Similarly, after calling clEnqueueReleaseGLObjects, the application is responsible for ensuring that any pending OpenCL operations which access the objects specified in mem_objects have completed prior to executing subsequent GL commands which reference these objects. This may be accomplished portably by calling clWaitForEvents(3clc) with the event object returned by clEnqueueReleaseGLObjects, or by calling clFinish(3clc). As above, some implementations may offer more efficient methods.
The application is responsible for maintaining the proper order of operations if the CL and GL contexts are in separate threads.
If a GL context is bound to a thread other than the one in which clEnqueueReleaseGLObjects is called, changes to any of the objects in mem_objects may not be visible to that context without additional steps being taken by the application. For an OpenGL 3.1 (or later) context, the requirements are described in Appendix D ("Shared Objects and Multiple Contexts") of the OpenGL 3.1 Specification. For prior versions of OpenGL, the requirements are implementation-dependent.
Attempting to access the data store of an OpenGL object after it has been acquired by OpenCL and before it has been released will result in undefined behavior. Similarly, attempting to access a shared CL/GL object from OpenCL before it has been acquired by the OpenCL command queue, or after it has been released, will result in undefined behavior.
If the cl_khr_gl_event(3clc) extension is supported, then the OpenCL implementation will ensure that any such pending OpenGL operations are complete for an OpenGL context bound to the same thread as the OpenCL context. This is referred to as implicit synchronization.
clEnqueueReleaseGLObjects returns CL_SUCCESS if the function is executed successfully. If num_objects is 0 and mem_objects is NULL the function does nothing and returns CL_SUCCESS. Otherwise, it returns one of the following errors:
- • CL_INVALID_VALUE if num_objects is zero and mem_objects is not a NULL value or if num_objects > 0 and mem_objects is NULL.

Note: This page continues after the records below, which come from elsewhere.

/-! ## Counting events -/

@[simp] theorem countEvents_regs (s : State) (f : Nat → Nat → Nat) :
    (countEvents s f).regs = s.regs := by
  unfold countEvents; split <;> rfl
@[simp] theorem countEvents_pc (s : State) (f : Nat → Nat → Nat) :
    (countEvents s f).pc = s.pc := by
  unfold countEvents; split <;> rfl
@[simp] theorem countEvents_csr (s : State) (f : Nat → Nat → Nat) :
    (countEvents s f).csr = s.csr := by
  unfold countEvents; split <;> rfl
@[simp] theorem countEvents_pic (s : State) (f : Nat → Nat → Nat) :
    (countEvents s f).pic = s.pic := by
  unfold countEvents; split <;> rfl
@[simp] theorem countEvents_picQueue (s : State) (f : Nat → Nat → Nat) :
    (countEvents s f).picQueue = s.picQueue := by
  unfold countEvents; split <;> rfl
@[simp] theorem countEvents_mem (s : State) (f : Nat → Nat → Nat) :
    (countEvents s f).mem = s.mem := by
  unfold countEvents; split <;> rfl
@[simp] theorem countEvents_ecc (s : State) (f : Nat → Nat → Nat) :
    (countEvents s f).ecc = s.ecc := by
  unfold countEvents; split <;> rfl
@[simp] theorem countEvents_stale (s : State) (f : Nat → Nat → Nat) :
    (countEvents s f).stale = s.stale := by
  unfold countEvents; split <;> rfl
@[simp] theorem countEvents_unfenced (s : State) (f : Nat → Nat → Nat) :
    (countEvents s f).unfenced = s.unfenced := by
  unfold countEvents; split <;> rfl
@[simp] theorem countEvents_unfencedEcc (s : State) (f : Nat → Nat → Nat) :
    (countEvents s f).unfencedEcc = s.unfencedEcc := by
  unfold countEvents; split <;> rfl
@[simp] theorem countEvents_wb (s : State) (f : Nat → Nat → Nat) :
    (countEvents s f).wb = s.wb := by
  unfold countEvents; split <;> rfl
@[simp] theorem countEvents_responses (s : State) (f : Nat → Nat → Nat) :
    (countEvents s f).responses = s.responses := by
  unfold countEvents; split <;> rfl
@[simp] theorem countEvents_mracData (s : State) (f : Nat → Nat → Nat) :
    (countEvents s f).mracData = s.mracData := by
  unfold countEvents; split <;> rfl
@[simp] theorem countEvents_mracFetch (s : State) (f : Nat → Nat → Nat) :
    (countEvents s f).mracFetch = s.mracFetch := by
  unfold countEvents; split <;> rfl
@[simp] theorem countEvents_mfdcOld (s : State) (f : Nat → Nat → Nat) :
    (countEvents s f).mfdcOld = s.mfdcOld := by
  unfold countEvents; split <;> rfl
@[simp] theorem countEvents_fenced (s : State) (f : Nat → Nat → Nat) :
    (countEvents s f).fenced = s.fenced := by
  unfold countEvents; split <;> rfl
@[simp] theorem countEvents_fencesDue (s : State) (f : Nat → Nat → Nat) :
    (countEvents s f).fencesDue = s.fencesDue := by
  unfold countEvents; split <;> rfl
@[simp] theorem countEvents_icache (s : State) (f : Nat → Nat → Nat) :
    (countEvents s f).icache = s.icache := by
  unfold countEvents; split <;> rfl
@[simp] theorem countEvents_activity (s : State) (f : Nat → Nat → Nat) :
    (countEvents s f).activity = s.activity := by
  unfold countEvents; split <;> rfl
@[simp] theorem countEvents_stepping (s : State) (f : Nat → Nat → Nat) :
    (countEvents s f).stepping = s.stepping := by
  unfold countEvents; split <;> rfl
@[simp] theorem countEvents_dbgHaltState (s : State) (f : Nat → Nat → Nat) :
    (countEvents s f).dbgHaltState = s.dbgHaltState := by
  unfold countEvents; split <;> rfl
@[simp] theorem countEvents_mpcHaltState (s : State) (f : Nat → Nat → Nat) :
    (countEvents s f).mpcHaltState = s.mpcHaltState := by
  unfold countEvents; split <;> rfl
@[simp] theorem countEvents_brkptStatus (s : State) (f : Nat → Nat → Nat) :
    (countEvents s f).brkptStatus = s.brkptStatus := by
  unfold countEvents; split <;> rfl
@[simp] theorem countEvents_nmiPending (s : State) (f : Nat → Nat → Nat) :
    (countEvents s f).nmiPending = s.nmiPending := by
  unfold countEvents; split <;> rfl
@[simp] theorem countEvents_dbusErr (s : State) (f : Nat → Nat → Nat) :
    (countEvents s f).dbusErr = s.dbusErr := by
  unfold countEvents; split <;> rfl
@[simp] theorem countEvents_mdseacLocked (s : State) (f : Nat → Nat → Nat) :
    (countEvents s f).mdseacLocked = s.mdseacLocked := by
  unfold countEvents; split <;> rfl
@[simp] theorem countEvents_pauseCount (s : State) (f : Nat → Nat → Nat) :
    (countEvents s f).pauseCount = s.pauseCount := by
  unfold countEvents; split <;> rfl
@[simp] theorem countEvents_waits (s : State) (f : Nat → Nat → Nat) :
    (countEvents s f).waits = s.waits := by
  unfold countEvents; split <;> rfl
@[simp] theorem countEvents_pins (s : State) (f : Nat → Nat → Nat) :
    (countEvents s f).pins = s.pins := by
  unfold countEvents; split <;> rfl
@[simp] theorem countEvents_seen (s : State) (f : Nat → Nat → Nat) :
    (countEvents s f).seen = s.seen := by
  unfold countEvents; split <;> rfl
@[simp] theorem countEvents_lines (s : State) (f : Nat → Nat → Nat) :
    (countEvents s f).lines = s.lines := by
  unfold countEvents; split <;> rfl
@[simp] theorem countEvents_devReq (s : State) (f : Nat → Nat → Nat) :
    (countEvents s f).devReq = s.devReq := by
  unfold countEvents; split <;> rfl
@[simp] theorem countEvents_deviceTrace (s : State) (f : Nat → Nat → Nat) :
    (countEvents s f).deviceTrace = s.deviceTrace := by
  unfold countEvents; split <;> rfl
@[simp] theorem countEvents_dmaResponse (s : State) (f : Nat → Nat → Nat) :
    (countEvents s f).dmaResponse = s.dmaResponse := by
  unfold countEvents; split <;> rfl
@[simp] theorem countEvents_dbgData (s : State) (f : Nat → Nat → Nat) :
    (countEvents s f).dbgData = s.dbgData := by
  unfold countEvents; split <;> rfl
@[simp] theorem countEvents_cfg (s : State) (f : Nat → Nat → Nat) :
    (countEvents s f).cfg = s.cfg := by
  unfold countEvents; split <;> rfl
@[simp] theorem countEvents_inputs (s : State) (f : Nat → Nat → Nat) :
    (countEvents s f).inputs = s.inputs := by
  unfold countEvents; split <;> rfl
@[simp] theorem countEvents_stepNo (s : State) (f : Nat → Nat → Nat) :
    (countEvents s f).stepNo = s.stepNo := by
  unfold countEvents; split <;> rfl
theorem countEvents_counters (s : State) (f : Nat → Nat → Nat) :
    (countEvents s f).counters = { s.counters with hpm := (countEvents s f).counters.hpm } := by
  unfold countEvents; split <;> rfl
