theorem witness_IllegalCsrAccessesTrap :
    csrForm base (.csrrs 5 0xC00 0) = some ⟨5, 0xC00, (0 : Reg) != 0, fun old => old ||| reg base 0⟩ ∧
    ([0x000, 0x180, 0x302, 0x322, 0x345, 0x79F, 0x7A4, 0x7C1, 0xB01, 0xB20, 0xBCD, 0xF15, 0xFFF].all fun n =>
      decide (¬CsrExists n)) = true ∧
    ([0x300, 0x323, 0x33F, 0x7B3, 0x7F9, 0xB03, 0xB9F, 0xFC8].all fun n => decide (CsrExists n)) = true ∧
    csrForm base (.csrrw 5 0xF11 0) = some ⟨5, 0xF11, true, fun _ => reg base 0⟩ ∧
    csrForm base (.csrrs 5 0x7C4 0) = some ⟨5, 0x7C4, (0 : Reg) != 0, fun old => old ||| reg base 0⟩ ∧ debugMode base = false ∧
    csrForm base (.csrrs 5 0x7A0 0) = some ⟨5, 0x7A0, (0 : Reg) != 0, fun old => old ||| reg base 0⟩ ∧
    csrForm base (.csrrwi 5 0x7A3 1) = some ⟨5, 0x7A3, true, fun _ => BitVec.ofNat 32 (1 : BitVec 5).toNat⟩ :=
  ⟨rfl, by decide +kernel, by decide +kernel, rfl, rfl, by decide +kernel, rfl, rfl⟩

/-- The hart sees a halt request of the MPC that it has not served yet. -/
def mpcAsks : State :=
  { base with
    pins := { base.pins with mpcHaltReq := true }, seen := { base.seen with mpcHaltReq := true }
    lines := { base.lines with mpc := .steady 2 } }

theorem witness_FirmwareHalts :
    csrForm storeWaiting (.csrrwi 0 0x7C6 1) =
      some ⟨0, 0x7C6, true, fun _ => BitVec.ofNat 32 (1 : BitVec 5).toNat⟩ ∧ debugMode storeWaiting = false ∧
    csrForm base (.csrrs 5 0x7C6 0) = some ⟨5, 0x7C6, (0 : Reg) != 0, fun old => old ||| reg base 0⟩ ∧
    (∀ w, cellGet storeWaiting.ecc w ≠ some .uncorrectable) ∧
    busKind storeWaiting.cfg (BitVec.ofNat 32 0x80010) ≠ .memory ∧
    (mpcAsks.seen.mpcHaltReq = true ∧ debugMode mpcAsks = false ∧
      (match exec (.csrrwi 0 0x7C6 1) mpcAsks with
        | .next t => (boundary t).seen.mpcHaltReq && !(boundary t).seen.mpcRunReq && (atBoundary t).activity == .dbHalt
        | _ => false) = true) :=
  ⟨rfl, by decide +kernel, rfl, storeWaiting_unmarked, by decide +kernel, by decide +kernel⟩

theorem witness_PriorityCsrsReadBack : csrForm base (.csrrwi 5 0xBC9 9) =
      some ⟨5, 0xBC9, true, fun _ => BitVec.ofNat 32 (9 : BitVec 5).toNat⟩ ∧
    csrForm base (.csrrs 5 0xBC8 6) = some ⟨5, 0xBC8, (6 : Reg) != 0, fun old => old ||| reg base 6⟩ :=
  ⟨rfl, rfl⟩

theorem witness_ClaimCapturesTheWinner : csrForm base (.csrrwi 0 0xBCA 1) = some ⟨0, 0xBCA, true, fun _ => BitVec.ofNat 32 (1 : BitVec 5).toNat⟩ ∧
    csrForm base (.csrrs 5 0xBCA 0) = some ⟨5, 0xBCA, (0 : Reg) != 0, fun old => old ||| reg base 0⟩ :=
  ⟨rfl, rfl⟩

/-- The timer interrupt is pending and enabled. -/
def timerPending : State :=
  { base with
    csr := { base.csr with mstatus := 0x1808, mie := 0x80 }
    pins := { base.pins with timerInt := true }, seen := { base.seen with timerInt := true }
    lines := { base.lines with timer := .steady 1 } }

theorem witness_InterruptPriority : base.csr.mstatus.getLsbD 3 = false ∧
    ({ timerPending with activity := .pmuFwHalt } : State).activity ≠ .running ∧
    timerPending.csr.mstatus.getLsbD 3 = true ∧ timerPending.activity = .running ∧ timerPending.stepping = false ∧
    takeableInterrupt { timerPending with stepping := true } = none ∧
    takeableInterrupt { timerPending with stepping := true, csr := { timerPending.csr with dcsr := 0x40000803 } } =
      some 7 := by
  decide +kernel

theorem witness_InterruptIsTaken :
    let s := fun w => { timerPending with waits := { timerPending.waits with interrupt := some w } }
    let u := fun w => atBoundary (s w)
    (s 0).inputs = [] ∧ (s 3).inputs = [] ∧
    ([0, 3].all fun w => (u w).activity == .running && !(u w).seen.cpuHaltReq && !(u w).nmiPending &&
      (u w).dbusErr == none && takeableInterrupt (u w) == some 7 &&
      (u w).waits.interrupt.getD (Config.interruptDelay (u w).stepNo) == w) = true := by
  decide +kernel

/-- A state with these NMI requests, which may wait for that many boundaries. -/
def nmiState (pin : Bool) (bus : Option BusError) (wait : Nat) : State :=
  { base with nmiPending := pin, dbusErr := bus, waits := { base.waits with nmi := some wait } }

theorem witness_NmiIsTaken : [(true, none, 0), (false, some .store, 0), (false, some .load, 2),
    (true, some .load, 0)].all (fun e =>
      let s := nmiState e.1 e.2.1 e.2.2
      let u := atBoundary s
      s.inputs.isEmpty && u.activity == .running && !u.stepping && !u.seen.cpuHaltReq &&
        u.waits.nmi.getD (Config.nmiDelay u.stepNo) == e.2.2 && u.nmiPending == e.1 && u.dbusErr == e.2.1) = true ∧
    (let s := { nmiState true none 0 with stepping := true };
      s.inputs = [] ∧ (atBoundary s).activity = .running ∧ (atBoundary s).seen.cpuHaltReq = false ∧
        (atBoundary s).stepping = true ∧ (atBoundary s).nmiPending = true) := by
  decide +kernel

theorem witness_WinnerIsHighestThenLowest : cfgT.picTotalInt ≤ 255 ∧ (picWinner cfgT (picWith 5 7)).1 ≠ 0 ∧
    (picWinner cfgT (picWith 0 0)).1 = 0 := by
  decide +kernel

theorem witness_GatewayRequests : validSource cfgT 0 = false ∧ validSource cfgT 9 = false ∧
    (validSource cfgT 8 = true ∧ cfgT.gatewayConfigurable.getLsbD 8 = true) ∧
    (validSource { cfgT with gatewayConfigurable := 0 } 1 = true ∧
      ({ cfgT with gatewayConfigurable := 0 } : Build).gatewayConfigurable.getLsbD 1 = false) := by
  decide +kernel

theorem witness_PicRegistersReadBack : base.cfg.picTotalInt ≤ 255 ∧ validSource base.cfg 1 = true ∧
    validSource base.cfg 8 = true ∧ base.cfg.gatewayConfigurable.getLsbD 8 = true ∧ base.picQueue = [] ∧
    ({ base.pic with gwType := 0x100 } : PicRegs).gwType.getLsbD 8 = true ∧
    (gatewayStores [.store 0x4004 1]).getLsbD 8 = false := by
  decide +kernel

theorem witness_UnusedPicAddresses :
    ([0, 0x24, 0xFFC, 0x1004, 0x2000, 0x2024, 0x3004, 0x3FFC, 0x4000, 0x4024, 0x5000, 0x5FFC, 0x6000, 0x7FFC].all
      fun o => decide (unusedPicOffset cfgT o)) = true ∧
    ([0x4, 0x20, 0x1000, 0x2004, 0x2020, 0x3000, 0x4004, 0x5020].all fun o => !decide (unusedPicOffset cfgT o)) = true ∧
    (let s := small 0xC3004 9;
      loadForm s (.lw 5 6 0) = some ⟨5, 4, true, 0xC3004, 4⟩ ∧ storeForm s (.sw 7 6 0) = some ⟨4, 9, 0xC3004, 4⟩ ∧
        PicWord s 0xC3004 4 ∧ unusedPicOffset s.cfg ((0xC3004 : Word).toNat - picBase s.cfg)) := by
  unfold PicWord
  decide +kernel

theorem witness_BusErrorCapture :
    (∀ r ∈ [(⟨0x30000000, 4, false, true, true⟩ : BusResponse)], 0 < r.size) ∧ base.mdseacLocked = false ∧
    (∃ r ∈ [(⟨0x30000000, 4, false, true, true⟩ : BusResponse)], r.isError = true) ∧
    ({ base with mdseacLocked := true } : State).mdseacLocked = true ∧
    csrForm base (.csrrw 0 0xBC0 0) = some ⟨0, 0xBC0, true, fun _ => reg base 0⟩ :=
  ⟨by simp, by decide +kernel, by simp, rfl, rfl⟩

/-- Aligned accesses at the ends of both memories, and others; reads that meet a correctable word, one in each memory, an uncorrectable
one, and a sound one. -/
theorem witness_DmaReadsAndWrites :
    ((0x9FFFC : Word).toNat % 4 = 0 ∧ (ccmOf base.cfg 0x9FFFC 4).isSome = true ∧
      (0x9FFF8 : Word).toNat % 8 = 0 ∧ (ccmOf base.cfg 0x9FFF8 8).isSome = true ∧
      (ccmOf base.cfg 0x40000 4).isSome = true ∧ ccmOf base.cfg 0x9FFFE 4 = none ∧ ccmOf base.cfg 0x9FFFC 8 = none ∧
      ccmOf base.cfg 0xC0000 4 = none) ∧
    (let s := { base with ecc := [(0x17FFE, .correctable), (0x17FFF, .good), (0x20004, .correctable), (0x20005, .good),
        (0x20006, .uncorrectable)] };
      ccmOf s.cfg 0x5FFF8 8 = some .iccm ∧ ccmOf s.cfg 0x80010 8 = some .dccm ∧ ccmOf s.cfg 0x80017 1 = some .dccm ∧
        anyFailed s (wordsOf (0x5FFF8 : Word).toNat 8) = false ∧ anyFailed s (wordsOf (0x80010 : Word).toNat 8) = false ∧
        anyFailed s (wordsOf (0x80017 : Word).toNat 1) = false ∧ anyFailed s (wordsOf (0x80014 : Word).toNat 8) = true ∧
        ccmOf s.cfg 0x80014 8 = some .dccm ∧ correctedWords s (wordsOf (0x5FFF8 : Word).toNat 8) = [0x17FFE] ∧
        correctedWords s (wordsOf (0x80010 : Word).toNat 8) = [0x20004]) := by
  decide +kernel

theorem witness_ResetKeepsMemory :
    let s := { base with inputs := [.reset false, .run] }
    s.inputs = .reset false :: [.run] ∧ s.wb = [] ∧ s.responses = [] ∧ s.unfenced = [] ∧ s.unfencedEcc = [] := by
  decide +kernel

theorem witness_HaltedHartsRunNothing :
    (let s := { base with activity := .dbHalt };
      s.inputs = [] ∧ (boundary s).seen.mpcRunReq = false ∧ s.activity = .dbHalt) ∧
    (let s := { base with activity := .pmuFwHalt };
      s.inputs = [] ∧ (boundary s).seen.mpcRunReq = false ∧ s.activity = .pmuFwHalt ∧
        (boundary s).seen.mpcHaltReq = false ∧
        wakes (atBoundary s) = false) := by
  decide +kernel

theorem witness_PauseHoldsTheHart :
    csrForm base (.csrrwi 0 0x7C2 9) = some ⟨0, 0x7C2, true, fun _ => BitVec.ofNat 32 (9 : BitVec 5).toNat⟩ ∧
    let s := { base with pauseCount := 1 }
    let u := atBoundary s
    s.inputs = [] ∧ u.activity = .running ∧ u.seen.cpuHaltReq = false ∧ u.nmiPending = false ∧ u.dbusErr = none ∧
      takeableInterrupt u = none ∧ s.pauseCount ≠ 0 :=
  ⟨rfl, by decide +kernel⟩

theorem witness_DebugResume :
    (let s := { base with inputs := [.debugResume], activity := .dbHalt, dbgHaltState := true };
      s.inputs = .debugResume :: [] ∧ s.activity = .dbHalt ∧ s.dbgHaltState = true ∧ s.mpcHaltState = false) ∧
    (let s := { base with inputs := [.debugResume], activity := .dbHalt };
      s.inputs = .debugResume :: [] ∧ s.activity = .dbHalt ∧ s.dbgHaltState = false) := by
  decide +kernel

theorem witness_ExactEventsAreCounted : base.counters.event.get 3 ∈ [(0 : Word), 4, 5, 6, 9, 10, 11, 12, 21, 22, 23] ∧
    ({ base.counters with event := base.counters.event.set 0 23 } : Counters).event.get 0 = 23 ∧
    ({ base.counters with event := base.counters.event.set 0 15 } : Counters).event.get 0 = 15 := by
  decide +kernel

theorem witness_ICacheEntriesReadBack :
    let s := { small 1 0 with activity := .dbHalt }
    let t := fun w => { s with csr := { s.csr with dicawics := w }, icache := { ICache.reset with filled := [(0x800001, 2)] } }
    debugMode s = true ∧ dicawicsTags s.csr.dicawics = false ∧ (reg s 6).getLsbD 0 = true ∧
    ([0x00200044, 0x01200044].all fun w => debugMode (t w) && dicawicsTags w == (w == 0x01200044) &&
      filledAt (t w) (setOf cfgT w) (w.extractLsb' 20 2).toNat == some 0x800001 &&
      (cellGet (t w).icache.data (dataKey cfgT w)).isNone && (cellGet (t w).icache.tags (tagKey cfgT w)).isNone) = true ∧
    0x800001 < 2 ^ 26 ∧ cfgT.icacheKb ∈ [16, 32, 64, 128, 256] := by
  decide +kernel

end Sys2Proof.Tests
end

/-! PROOFS. The registers of a legal state stay legal: the parts of a step, and the step (R33, R42, R44, R45, R47, R56, R106,
R110, R116, R117, R120). -/

namespace Sys2Proof.Machine

/-! ## The restricted registers -/

/-- `t` has the pc, the event selectors and the restricted CSR bits of `s`; of an error counter only the threshold is
restricted (R106). -/
structure SameRestricted (s t : State) : Prop where
  csrs : t.csr = { t.csr with
    mstatus := s.csr.mstatus, mie := s.csr.mie, mtvec := s.csr.mtvec, mepc := s.csr.mepc, dpc := s.csr.dpc
    mgpmc := s.csr.mgpmc, mcgc := s.csr.mcgc, mfdc := s.csr.mfdc, meivt := s.csr.meivt }
  micect : t.csr.micect.extractLsb' 27 5 = s.csr.micect.extractLsb' 27 5
  miccmect : t.csr.miccmect.extractLsb' 27 5 = s.csr.miccmect.extractLsb' 27 5
  mdccmect : t.csr.mdccmect.extractLsb' 27 5 = s.csr.mdccmect.extractLsb' 27 5
  events : t.counters.event = s.counters.event
  pc : t.pc = s.pc

/-- A state with the same restricted registers is as legal. -/
theorem SameRestricted.legal {s t : State} (h : SameRestricted s t) (hs : RegistersLegal s) : RegistersLegal t where
  csrs := {
    mstatus := by rw [h.csrs]; exact hs.csrs.mstatus
    mie := by rw [h.csrs]; exact hs.csrs.mie
    mtvec := by rw [h.csrs]; exact hs.csrs.mtvec
    mepc := by rw [h.csrs]; exact hs.csrs.mepc
    dpc := by rw [h.csrs]; exact hs.csrs.dpc
    micect := h.micect ▸ hs.csrs.micect
    miccmect := h.miccmect ▸ hs.csrs.miccmect
    mdccmect := h.mdccmect ▸ hs.csrs.mdccmect
    mgpmc := by rw [h.csrs]; exact hs.csrs.mgpmc
    mcgc := by rw [h.csrs]; exact hs.csrs.mcgc
    mfdc := by rw [h.csrs]; exact hs.csrs.mfdc
    meivt := by rw [h.csrs]; exact hs.csrs.meivt }
  events n := h.events ▸ hs.events n
  pc := h.pc ▸ hs.pc

theorem AccessKeeps.restricted {s t : State} (h : AccessKeeps s t) : SameRestricted s t where
  csrs := by rw [h.frame]
  micect := by rw [h.frame]
  miccmect := h.miccmect
  mdccmect := h.mdccmect
  events := by rw [h.frame]
  pc := by rw [h.frame]

theorem FetchKeeps.restricted {s t : State} (h : FetchKeeps s t) : SameRestricted s t where
  csrs := by rw [h.frame]
  micect := h.micect
  miccmect := h.miccmect
  mdccmect := by rw [h.frame]
  events := by rw [h.frame]
  pc := by rw [h.frame]

theorem BoundaryFrame.restricted {s t : State} (h : BoundaryFrame s t) : SameRestricted s t := by
  constructor <;> rw [h]

theorem BusFrame.restricted {s t : State} (h : BusFrame s t) : SameRestricted s t := h.boundary.restricted

/-- A FENCE changes no restricted register. -/
theorem fenceData_restricted (s : State) : SameRestricted s (fenceData s) := by
  have hf := (fenceData_spec s).2.2.2.2
  constructor <;> rw [hf]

- • CL_INVALID_MEM_OBJECT if memory objects in mem_objects are not valid OpenCL memory objects.
- • CL_INVALID_COMMAND_QUEUE if command_queue is not a valid command-queue.
- • CL_INVALID_CONTEXT if context associated with command_queue was not created from an OpenGL context.
- • CL_INVALID_GL_OBJECT if memory objects in mem_objects have not been created from a GL object(s).
- • CL_INVALID_EVENT_WAIT_LIST if event_wait_list is NULL and num_events_in_wait_list > 0, or event_wait_list is not NULL and num_events_in_wait_list is 0, or if event objects in event_wait_list are not valid events.
- • CL_OUT_OF_RESOURCES if there is a failure to allocate resources required by the OpenCL implementation on the device.
- • CL_OUT_OF_HOST_MEMORY if there is a failure to allocate resources required by the OpenCL implementation on the host.